The script I used for experiments is shown below.

#!/bin/bash

set -x
HYDRA_FULL_ERROR=1 python train_dense_encoder.py \
    train_datasets=[nq_train] \
    dev_datasets=[nq_dev] \
    train=biencoder_nq \
    train.batch_size=$1 \
    train.hard_negatives=0 \
    output_dir=./runs/

Note that, I run these experiments in DataParallel (single node - multi gpu) mode.

The text was updated successfully, but these errors were encountered:

vlad-karpukhin · 2021-08-30T20:09:24Z

Hi @yxliu-ntu ,
I recommend to use train_dense_encoder in the DDP mode - this is the mode we used to train all the results we reported in the paper.
Also, if you use DDP mode, the batch size is measured per gpu, so you will need to set batch_size=2 and hard_negatives=0 on 4 gpu setup.

yxliu-ntu · 2021-08-31T07:50:58Z

Hi @yxliu-ntu ,
I recommend to use train_dense_encoder in the DDP mode - this is the mode we used to train all the results we reported in the paper.
Also, if you use DDP mode, the batch size is measured per gpu, so you will need to set batch_size=2 and hard_negatives=0 on 4 gpu setup.

Thanks for your advice! I will switch to the same server with 8 V100 GPUs and try it again.

#!/bin/bash

source ./venv/bin/activate
set -x
python3 -m torch.distributed.launch --nproc_per_node=8 train_dense_encoder.py \
    train_datasets=[nq_train] \
    dev_datasets=[nq_dev] \
    train=biencoder_nq \
    train.batch_size=1 \
    train.hard_negatives=0 \
    output_dir=./runs/

yxliu-ntu · 2021-08-31T12:55:37Z

Hi @vlad-karpukhin, I wonder how you select the best checkpoint or conduct grid searches. I have tried different checkpoints but come to find that the checkpoint with the best Average rank on the validation set does not give the best performance when testing. The different document candidate sets we use for validation and testing might result in this inconsistency.

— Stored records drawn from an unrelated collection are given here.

-- ==== Sys2Proof/Machine/Dispatch.lean ====
section
/-! DEFINITION. What each instruction and event does, one arm per row of the opcode table. -/

namespace Sys2Proof.Machine

/-- The meaning of an instruction or event. -/
def exec (i : Instr) (s : State) : Host.Outcome State Fault Refusal :=
  match i with
  | .nop t => Sys2Proof.Machine.execNop t s
  | .brcNz t q p => Sys2Proof.Machine.execBrcNz t q p s
  | .brcZ t q p => Sys2Proof.Machine.execBrcZ t q p s
  | .jmp t p => Sys2Proof.Machine.execJmp t p s
  | .call t q p => Sys2Proof.Machine.execCall t q p s
  | .ret t a => Sys2Proof.Machine.execRet t a s
  | .loop t k p => Sys2Proof.Machine.execLoop t k p s
  | .lbrk t a n => Sys2Proof.Machine.execLbrk t a n s
  | .tkw t a chk down => Sys2Proof.Machine.execTkw t a chk down s
  | .tks t a down => Sys2Proof.Machine.execTks t a down s
  | .qopCnt t d q => Sys2Proof.Machine.execQopCnt t d q s
  | .qopDrop t q => Sys2Proof.Machine.execQopDrop t q s
  | .qopClr t q => Sys2Proof.Machine.execQopClr t q s
  | .qopTcnt t d down => Sys2Proof.Machine.execQopTcnt t d down s
  | .lmov t d f a => Sys2Proof.Machine.execLmov t d f a s
  | .clh t a abs => Sys2Proof.Machine.execClh t a abs s
  | .yield t => Sys2Proof.Machine.execYield t s
  | .exit t => Sys2Proof.Machine.execExit t s
  | .sleep t a => Sys2Proof.Machine.execSleep t a s
  | .add t d m w a b => Sys2Proof.Machine.execAdd t d m w a b s
  | .sub t d m w a b => Sys2Proof.Machine.execSub t d m w a b s
  | .mul t d f a b => Sys2Proof.Machine.execMul t d f a b s
  | .div t d f w a b => Sys2Proof.Machine.execDiv t d f w a b s
  | .and t d n a b => Sys2Proof.Machine.execAnd t d n a b s
  | .or t d n a b => Sys2Proof.Machine.execOr t d n a b s
  | .xor t d n a b => Sys2Proof.Machine.execXor t d n a b s
  | .shf t d f w a b => Sys2Proof.Machine.execShf t d f w a b s
  | .cmp t d f w a b => Sys2Proof.Machine.execCmp t d f w a b s
  | .sel t d z q a b => Sys2Proof.Machine.execSel t d z q a b s
  | .minmax t d f a b => Sys2Proof.Machine.execMinmax t d f a b s
  | .bits t d f a b => Sys2Proof.Machine.execBits t d f a b s
  | .agen t d f a b => Sys2Proof.Machine.execAgen t d f a b s
  | .li t d v => Sys2Proof.Machine.execLi t d v s
  | .ext t d f a b => Sys2Proof.Machine.execExt t d f a b s
  | .ldl t q a m s_ => Sys2Proof.Machine.execLdl t q a m s_ s
  | .stl t pk q a m s_ => Sys2Proof.Machine.execStl t pk q a m s_ s
  | .ldg t q a m s_ => Sys2Proof.Machine.execLdg t q a m s_ s
  | .stg t pk q a m s_ => Sys2Proof.Machine.execStg t pk q a m s_ s
  | .ldd t q a m s_ => Sys2Proof.Machine.execLdd t q a m s_ s
  | .std t pk q a m s_ => Sys2Proof.Machine.execStd t pk q a m s_ s
  | .ldb t q a m s_ => Sys2Proof.Machine.execLdb t q a m s_ s
  | .stb t pk q a m s_ => Sys2Proof.Machine.execStb t pk q a m s_ s
  | .pfd t a m => Sys2Proof.Machine.execPfd t a m s
  | .loc t d f a => Sys2Proof.Machine.execLoc t d f a s
  | .bopn t d a b => Sys2Proof.Machine.execBopn t d a b s
  | .bshr t d a b => Sys2Proof.Machine.execBshr t d a b s
  | .bfre t d f a b => Sys2Proof.Machine.execBfre t d f a b s
  | .bfreClose t d a => Sys2Proof.Machine.execBfreClose t d a s
  | .binv t d all a b => Sys2Proof.Machine.execBinv t d all a b s
  | .bqry t d f a => Sys2Proof.Machine.execBqry t d f a s
  | .bgrw t d a b => Sys2Proof.Machine.execBgrw t d a b s
  | .bgrwRel t d a b => Sys2Proof.Machine.execBgrwRel t d a b s
  | .leaseAcq t d => Sys2Proof.Machine.execLeaseAcq t d s
  | .leaseRel t => Sys2Proof.Machine.execLeaseRel t s
  | .wld t ks w dev a => Sys2Proof.Machine.execWld t ks w dev a s
  | .wswp t => Sys2Proof.Machine.execWswp t s
  | .mxh t h => Sys2Proof.Machine.execMxh t h s
  | .mxa t sc a b => Sys2Proof.Machine.execMxa t sc a b s
  | .mxsq t a b => Sys2Proof.Machine.execMxsq t a b s
  | .mxmd t a => Sys2Proof.Machine.execMxmd t a s
  | .mxgr t g a b => Sys2Proof.Machine.execMxgr t g a b s
  | .mxdr t m a b => Sys2Proof.Machine.execMxdr t m a b s
  | .mxdrKeep t => Sys2Proof.Machine.execMxdrKeep t s
  | .mxz t both => Sys2Proof.Machine.execMxz t both s
  | .mvk t g a b => Sys2Proof.Machine.execMvk t g a b s
  | .mvq t d msk a b => Sys2Proof.Machine.execMvq t d msk a b s
  | .mvv t msk q a b => Sys2Proof.Machine.execMvv t msk q a b s
  | .mvm t a => Sys2Proof.Machine.execMvm t a s
  | .mvmOff t => Sys2Proof.Machine.execMvmOff t s
  | .mvd t d m f a => Sys2Proof.Machine.execMvd t d m f a s
  | .vadd t d sat m a b => Sys2Proof.Machine.execVadd t d sat m a b s
  | .vsub t d sat m a b => Sys2Proof.Machine.execVsub t d sat m a b s
  | .vmul t d sat m a b => Sys2Proof.Machine.execVmul t d sat m a b s
  | .vfma t d neg q a b => Sys2Proof.Machine.execVfma t d neg q a b s
  | .vmnx t d f a b => Sys2Proof.Machine.execVmnx t d f a b s
  | .vcmp t d sig c a b => Sys2Proof.Machine.execVcmp t d sig c a b s
  | .vsel t d inv k a b => Sys2Proof.Machine.execVsel t d inv k a b s
  | .vlog t d f a b => Sys2Proof.Machine.execVlog t d f a b s
  | .vshf t d f a b => Sys2Proof.Machine.execVshf t d f a b s
  | .vprm t d f a b => Sys2Proof.Machine.execVprm t d f a b s
  | .vred t d f a b => Sys2Proof.Machine.execVred t d f a b s
  | .vwid t d g a => Sys2Proof.Machine.execVwid t d g a s
  | .vnar t d sat g a => Sys2Proof.Machine.execVnar t d sat g a s
  | .vbrd t d x => Sys2Proof.Machine.execVbrd t d x s
  | .vmsk t d f => Sys2Proof.Machine.execVmsk t d f s
  | .vscn t d ex f a => Sys2Proof.Machine.execVscn t d ex f a s
  | .cvt t d sat m g a => Sys2Proof.Machine.execCvt t d sat m g a s
  | .mxq t d m g a => Sys2Proof.Machine.execMxq t d m g a s
  | .mxx t d g a b => Sys2Proof.Machine.execMxx t d g a b s
  | .srsdSet t a b => Sys2Proof.Machine.execSrsdSet t a b s
  | .srsdStep t d => Sys2Proof.Machine.execSrsdStep t d s
  | .sfa t d f a => Sys2Proof.Machine.execSfa t d f a s
  | .sfb t d f a => Sys2Proof.Machine.execSfb t d f a s
  | .sfc t d f a => Sys2Proof.Machine.execSfc t d f a s
  | .smxs t d lg a b => Sys2Proof.Machine.execSmxs t d lg a b s
  | .vlane t d a b => Sys2Proof.Machine.execVlane t d a b s
  | .vidx t d g a b => Sys2Proof.Machine.execVidx t d g a b s
  | .fcls t d a => Sys2Proof.Machine.execFcls t d a s
  | .fsc t d xp m a b => Sys2Proof.Machine.execFsc t d xp m a b s
  | .rndm t d f => Sys2Proof.Machine.execRndm t d f s
  | .vdot t d neg q a b => Sys2Proof.Machine.execVdot t d neg q a b s
  | .cpy t a => Sys2Proof.Machine.execCpy t a s
  | .cacc t d f a b => Sys2Proof.Machine.execCacc t d f a b s
  | .cwt t d a => Sys2Proof.Machine.execCwt t d a s
  | .cwtTest t d a => Sys2Proof.Machine.execCwtTest t d a s
  | .cbnd t q a b => Sys2Proof.Machine.execCbnd t q a b s
  | .cbndOff t a => Sys2Proof.Machine.execCbndOff t a s
  | .rini t d a b => Sys2Proof.Machine.execRini t d a b s
  | .rqry t d a => Sys2Proof.Machine.execRqry t d a s
  | .rwfl t d a b => Sys2Proof.Machine.execRwfl t d a b s
  | .rwfr t d a b => Sys2Proof.Machine.execRwfr t d a b s
  | .rclm t d a b => Sys2Proof.Machine.execRclm t d a b s
  | .rpub t a b => Sys2Proof.Machine.execRpub t a b s
  | .rrel t a b => Sys2Proof.Machine.execRrel t a b s
  | .rlys t d s_ a b => Sys2Proof.Machine.execRlys t d s_ a b s
  | .rlyg t d a b => Sys2Proof.Machine.execRlyg t d a b s
  | .rlygAdd t d a b => Sys2Proof.Machine.execRlygAdd t d a b s
  | .rlygRet t d a b => Sys2Proof.Machine.execRlygRet t d a b s
  | .rlyw t d a b => Sys2Proof.Machine.execRlyw t d a b s
  | .hoff t d a => Sys2Proof.Machine.execHoff t d a s
  | .hctlSeal t d a => Sys2Proof.Machine.execHctlSeal t d a s
  | .hctlCommit t d a => Sys2Proof.Machine.execHctlCommit t d a s
  | .hctlCancel t d a => Sys2Proof.Machine.execHctlCancel t d a s
  | .hctlQry t d a b => Sys2Proof.Machine.execHctlQry t d a b s
  | .hctlDrop t d a => Sys2Proof.Machine.execHctlDrop t d a s
  | .cwld t d a => Sys2Proof.Machine.execCwld t d a s
  | .lendGrp t d s_ a b => Sys2Proof.Machine.execLendGrp t d s_ a b s
  | .lendPark t d s_ a b => Sys2Proof.Machine.execLendPark t d s_ a b s
  | .retn t d s_ a => Sys2Proof.Machine.execRetn t d s_ a s
  | .splitAddr t d s_ a b => Sys2Proof.Machine.execSplitAddr t d s_ a b s
  | .splitRd t d s_ a b => Sys2Proof.Machine.execSplitRd t d s_ a b s
  | .splitWr t d s_ a b => Sys2Proof.Machine.execSplitWr t d s_ a b s
  | .splitCmn t d s_ a => Sys2Proof.Machine.execSplitCmn t d s_ a s
  | .joinAddr t d s_ a b => Sys2Proof.Machine.execJoinAddr t d s_ a b s
  | .joinShr t d s_ a => Sys2Proof.Machine.execJoinShr t d s_ a s
  | .joinCmn t d s_ a => Sys2Proof.Machine.execJoinCmn t d s_ a s
  | .joinRing t d s_ a => Sys2Proof.Machine.execJoinRing t d s_ a s
  | .keywArr t d s_ a => Sys2Proof.Machine.execKeywArr t d s_ a s
  | .keywTkt t d s_ a b => Sys2Proof.Machine.execKeywTkt t d s_ a b s
  | .keywFree t d s_ a => Sys2Proof.Machine.execKeywFree t d s_ a s
  | .keyq t d s_ a => Sys2Proof.Machine.execKeyq t d s_ a s
  | .fence t c o f => Sys2Proof.Machine.execFence t c o f s
  | .trap t a => Sys2Proof.Machine.execTrap t a s
  | .tret t => Sys2Proof.Machine.execTret t s
  | .srr t d r => Sys2Proof.Machine.execSrr t d r s
  | .srw t r b => Sys2Proof.Machine.execSrw t r b s
  | .lnchNode t d a => Sys2Proof.Machine.execLnchNode t d a s
  | .lnchReq t d a => Sys2Proof.Machine.execLnchReq t d a s
  | .errqRd t d a b => Sys2Proof.Machine.execErrqRd t d a b s
  | .errqClr t d a b => Sys2Proof.Machine.execErrqClr t d a b s
  | .errqSum t d a => Sys2Proof.Machine.execErrqSum t d a s
  | .clrd t d a b => Sys2Proof.Machine.execClrd t d a b s
  | .clgtSet t d a b => Sys2Proof.Machine.execClgtSet t d a b s
  | .clgtClr t d a => Sys2Proof.Machine.execClgtClr t d a s
  | .clgtQry t d a b => Sys2Proof.Machine.execClgtQry t d a b s
  | .clhHoldEnd c q => Sys2Proof.Machine.execClhHoldEnd c q s
  | .sleepWake c q => Sys2Proof.Machine.execSleepWake c q s
  | .timedResultLands c q => Sys2Proof.Machine.execTimedResultLands c q s
  | .pendingEntryLands c o => Sys2Proof.Machine.execPendingEntryLands c o s
  | .handshakeAcknowledged c o => Sys2Proof.Machine.execHandshakeAcknowledged c o s
  | .evictionFreezeEnd c => Sys2Proof.Machine.execEvictionFreezeEnd c s
  | .postedWriteAck c n => Sys2Proof.Machine.execPostedWriteAck c n s
  | .retentionEntry die tile errs => Sys2Proof.Machine.execRetentionEntry die tile errs s
  | .retentionExit die tile errs => Sys2Proof.Machine.execRetentionExit die tile errs s
  | .leaseGrant die cluster => Sys2Proof.Machine.execLeaseGrant die cluster s
  | .leaseBudgetEnd die cluster => Sys2Proof.Machine.execLeaseBudgetEnd die cluster s
  | .arrayPass die cluster spare => Sys2Proof.Machine.execArrayPass die cluster spare s
  | .replayFreezeEnd c => Sys2Proof.Machine.execReplayFreezeEnd c s
  | .copyComplete c o => Sys2Proof.Machine.execCopyComplete c o s
  | .arrivalElementLands c o => Sys2Proof.Machine.execArrivalElementLands c o s
  | .accumulateApplied c o => Sys2Proof.Machine.execAccumulateApplied c o s
  | .relayPayloadLands chan toFf slot => Sys2Proof.Machine.execRelayPayloadLands chan toFf slot s
  | .channelBreak chan => Sys2Proof.Machine.execChannelBreak chan s
  | .handoffBlockMove w => Sys2Proof.Machine.execHandoffBlockMove w s
  | .handoffCompletionEvent w => Sys2Proof.Machine.execHandoffCompletionEvent w s
  | .cwldChunk c o => Sys2Proof.Machine.execCwldChunk c o s
  | .keyArrival c o => Sys2Proof.Machine.execKeyArrival c o s
  | .watchdog c q => Sys2Proof.Machine.execWatchdog c q s
  | .submissionRecord func offset data => Sys2Proof.Machine.execSubmissionRecord func offset data s
  | .requestAdmission => Sys2Proof.Machine.execRequestAdmission s
  | .requestAging level index => Sys2Proof.Machine.execRequestAging level index s
  | .kernFire r n => Sys2Proof.Machine.execKernFire r n s
  | .kernFinish r n => Sys2Proof.Machine.execKernFinish r n s
  | .xferFire r n => Sys2Proof.Machine.execXferFire r n s
  | .ifFire r n => Sys2Proof.Machine.execIfFire r n s
  | .whileFire r n => Sys2Proof.Machine.execWhileFire r n s
  | .switchFire r n => Sys2Proof.Machine.execSwitchFire r n s
  | .relayFire r n => Sys2Proof.Machine.execRelayFire r n s
  | .handFire r n => Sys2Proof.Machine.execHandFire r n s
  | .waitFire r n => Sys2Proof.Machine.execWaitFire r n s
  | .doneFire r n => Sys2Proof.Machine.execDoneFire r n s
  | .groupPlacement c => Sys2Proof.Machine.execGroupPlacement c s
  | .kernelImageLoad c noise => Sys2Proof.Machine.execKernelImageLoad c noise s
  | .drainingEnd c => Sys2Proof.Machine.execDrainingEnd c s
  | .preemptionRequest c => Sys2Proof.Machine.execPreemptionRequest c s
  | .preemptTimeoutBoundary c q => Sys2Proof.Machine.execPreemptTimeoutBoundary c q s
  | .groupSave c => Sys2Proof.Machine.execGroupSave c s
  | .groupRestore c => Sys2Proof.Machine.execGroupRestore c s
  | .correctedError die bank e => Sys2Proof.Machine.execCorrectedError die bank e s
  | .uncorrectableError die bank e => Sys2Proof.Machine.execUncorrectableError die bank e s
  | .contextLoss => Sys2Proof.Machine.execContextLoss s
  | .snaggingAudit die kind link diff => Sys2Proof.Machine.execSnaggingAudit die kind link diff s
  | .unreachableVerdict pkg => Sys2Proof.Machine.execUnreachableVerdict pkg s
  | .packageReset b => Sys2Proof.Machine.execPackageReset b s
  | .topologyCompute links => Sys2Proof.Machine.execTopologyCompute links s
  | .getVersion data => Sys2Proof.Machine.execGetVersion data s
  | .getCapabilities data => Sys2Proof.Machine.execGetCapabilities data s
  | .negotiateAlgorithms data => Sys2Proof.Machine.execNegotiateAlgorithms data s
  | .getDigests data => Sys2Proof.Machine.execGetDigests data s
  | .getCertificate data => Sys2Proof.Machine.execGetCertificate data s
  | .challenge data => Sys2Proof.Machine.execChallenge data s
  | .getMeasurements data => Sys2Proof.Machine.execGetMeasurements data s
  | .keyExchange data => Sys2Proof.Machine.execKeyExchange data s
  | .finish data => Sys2Proof.Machine.execFinish data s
  | .heartbeat data => Sys2Proof.Machine.execHeartbeat data s
  | .endSession data => Sys2Proof.Machine.execEndSession data s
  | .spdmUnsupported data => Sys2Proof.Machine.execSpdmUnsupported data s
  | .create a => Sys2Proof.Machine.execCreate a s
  | .destroy ctx => Sys2Proof.Machine.execDestroy ctx s
  | .setcfg smax fmin cap => Sys2Proof.Machine.execSetcfg smax fmin cap s
  | .verify ctx header leaves sig => Sys2Proof.Machine.execVerify ctx header leaves sig s
  | .dropm ctx slot => Sys2Proof.Machine.execDropm ctx slot s
  | .powerMonitor watts => Sys2Proof.Machine.execPowerMonitor watts s
  | .freezeN => Sys2Proof.Machine.execFreezeN s
  | .scanShift n => Sys2Proof.Machine.execScanShift n s
  | .illop w => Sys2Proof.Machine.execIllop w s
  | .corefail c => Sys2Proof.Machine.execCorefail c s
  | .hostReadAbort c o => Sys2Proof.Machine.execHostReadAbort c o s
  | .moduleController cap => Sys2Proof.Machine.execModuleController cap s
  | .peerContextAccess pkg a => Sys2Proof.Machine.execPeerContextAccess pkg a s
  | .peerContextLost pkg ctx => Sys2Proof.Machine.execPeerContextLost pkg ctx s
  | .childPartial grp chunk pkg word => Sys2Proof.Machine.execChildPartial grp chunk pkg word s
  | .rootConfirmation grp chunk word => Sys2Proof.Machine.execRootConfirmation grp chunk word s

end Sys2Proof.Machine
end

vlad-karpukhin · 2021-08-31T17:35:23Z

I always evaluate on the last checkpoint and the one selected by average rank. Average rank doesn't always correlate with the full evaluation, but still a better checkpoint selection criteria than the NLL loss. From my experience the best is usually the last checkpoint but it doesn't differ much from the one selected by best av rank.
we reported the numbers selected by av rank, as far as I remember

yxliu-ntu · 2021-09-03T06:14:45Z

Hi, @vlad-karpukhin. I have run more exps with the DDP mode, but still can not get the result in Table 3. The last four exps are all conducted on the same server with 8 V100 GPUs, whose CUDA version is 10.1.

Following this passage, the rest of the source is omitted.